Re: [PATCH] media: airspy: Guard stop_streaming() against disconnected device
From: Hans Verkuil
Date: Wed May 20 2026 - 03:00:51 EST
On 13/05/2026 07:26, Valery Borovsky wrote:
> airspy_disconnect() clears s->udev under v4l2_lock, but
> airspy_stop_streaming() unconditionally calls airspy_ctrl_msg() and
> airspy_free_stream_bufs() afterwards. If a streaming user closes the
> device after disconnect, stop_streaming() runs and dereferences the
> NULL s->udev:
>
> airspy_stop_streaming()
> airspy_ctrl_msg(s, CMD_RECEIVER_MODE, 0, 0, NULL, 0)

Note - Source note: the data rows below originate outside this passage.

/-! ### raiseDeviceWith -/

@[simp] theorem State.raiseDeviceWith_plant (o c : BitVec 4) (e : DeviceEvent) : (s.raiseDeviceWith o c e).plant = s.plant := by simp [State.raiseDeviceWith]
@[simp] theorem State.raiseDeviceWith_calendar (o c : BitVec 4) (e : DeviceEvent) : (s.raiseDeviceWith o c e).calendar = s.calendar := by simp [State.raiseDeviceWith]
@[simp] theorem State.raiseDeviceWith_sweep (o c : BitVec 4) (e : DeviceEvent) : (s.raiseDeviceWith o c e).sweep = s.sweep := by simp [State.raiseDeviceWith]
@[simp] theorem State.raiseDeviceWith_assent (o c : BitVec 4) (e : DeviceEvent) : (s.raiseDeviceWith o c e).assent = s.assent := by simp [State.raiseDeviceWith]
@[simp] theorem State.raiseDeviceWith_link (o c : BitVec 4) (e : DeviceEvent) : (s.raiseDeviceWith o c e).link = s.link := by simp [State.raiseDeviceWith]
@[simp] theorem State.raiseDeviceWith_inReset (o c : BitVec 4) (e : DeviceEvent) : (s.raiseDeviceWith o c e).inReset = s.inReset := by simp [State.raiseDeviceWith]
@[simp] theorem State.raiseDeviceWith_pins (o c : BitVec 4) (e : DeviceEvent) : (s.raiseDeviceWith o c e).pins = s.pins := by simp [State.raiseDeviceWith]
@[simp] theorem State.raiseDeviceWith_draws (o c : BitVec 4) (e : DeviceEvent) : (s.raiseDeviceWith o c e).draws = s.draws := by simp [State.raiseDeviceWith]
@[simp] theorem State.raiseDeviceWith_pending (o c : BitVec 4) (e : DeviceEvent) : (s.raiseDeviceWith o c e).pending = s.pending := by simp [State.raiseDeviceWith]

/-! ### raiseDevice -/

@[simp] theorem State.raiseDevice_plant (e : DeviceEvent) : (s.raiseDevice e).plant = s.plant := by simp [State.raiseDevice]
@[simp] theorem State.raiseDevice_calendar (e : DeviceEvent) : (s.raiseDevice e).calendar = s.calendar := by simp [State.raiseDevice]
@[simp] theorem State.raiseDevice_sweep (e : DeviceEvent) : (s.raiseDevice e).sweep = s.sweep := by simp [State.raiseDevice]
@[simp] theorem State.raiseDevice_assent (e : DeviceEvent) : (s.raiseDevice e).assent = s.assent := by simp [State.raiseDevice]
@[simp] theorem State.raiseDevice_link (e : DeviceEvent) : (s.raiseDevice e).link = s.link := by simp [State.raiseDevice]
@[simp] theorem State.raiseDevice_inReset (e : DeviceEvent) : (s.raiseDevice e).inReset = s.inReset := by simp [State.raiseDevice]
@[simp] theorem State.raiseDevice_pins (e : DeviceEvent) : (s.raiseDevice e).pins = s.pins := by simp [State.raiseDevice]
@[simp] theorem State.raiseDevice_draws (e : DeviceEvent) : (s.raiseDevice e).draws = s.draws := by simp [State.raiseDevice]
@[simp] theorem State.raiseDevice_pending (e : DeviceEvent) : (s.raiseDevice e).pending = s.pending := by simp [State.raiseDevice]

/-! ### evaluateBeacon -/

@[simp] theorem State.evaluateBeacon_plant : (s.evaluateBeacon).plant = s.plant := by unfold State.evaluateBeacon; split <;> rfl
@[simp] theorem State.evaluateBeacon_calendar : (s.evaluateBeacon).calendar = s.calendar := by unfold State.evaluateBeacon; split <;> rfl
@[simp] theorem State.evaluateBeacon_sweep : (s.evaluateBeacon).sweep = s.sweep := by unfold State.evaluateBeacon; split <;> rfl
@[simp] theorem State.evaluateBeacon_assent : (s.evaluateBeacon).assent = s.assent := by unfold State.evaluateBeacon; split <;> rfl
@[simp] theorem State.evaluateBeacon_link : (s.evaluateBeacon).link = s.link := by unfold State.evaluateBeacon; split <;> rfl
@[simp] theorem State.evaluateBeacon_inReset : (s.evaluateBeacon).inReset = s.inReset := by unfold State.evaluateBeacon; split <;> rfl
@[simp] theorem State.evaluateBeacon_pins : (s.evaluateBeacon).pins = s.pins := by unfold State.evaluateBeacon; split <;> rfl
@[simp] theorem State.evaluateBeacon_draws : (s.evaluateBeacon).draws = s.draws := by unfold State.evaluateBeacon; split <;> rfl
@[simp] theorem State.evaluateBeacon_pending : (s.evaluateBeacon).pending = s.pending := by unfold State.evaluateBeacon; split <;> rfl

/-! ## The plant's records -/

variable (p : Plant)

@[simp] theorem Plant.setLoad_stations (n : Nat) (f : Load → Load) : (p.setLoad n f).stations = p.stations := rfl
@[simp] theorem Plant.setLoad_feeders (n : Nat) (f : Load → Load) : (p.setLoad n f).feeders = p.feeders := rfl
@[simp] theorem Plant.setLoad_groups (n : Nat) (f : Load → Load) : (p.setLoad n f).groups = p.groups := rfl
@[simp] theorem Plant.setLoad_curves (n : Nat) (f : Load → Load) : (p.setLoad n f).curves = p.curves := rfl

> usb_sndctrlpipe(s->udev, 0) /* NULL deref */
> airspy_free_stream_bufs(s)
> usb_free_coherent(s->udev, ...) /* NULL deref */
>
> Mirror the precedent set by sibling SDR drivers msi2500 and pwc, which
> already guard their hardware teardown block with an "if (udev)" check.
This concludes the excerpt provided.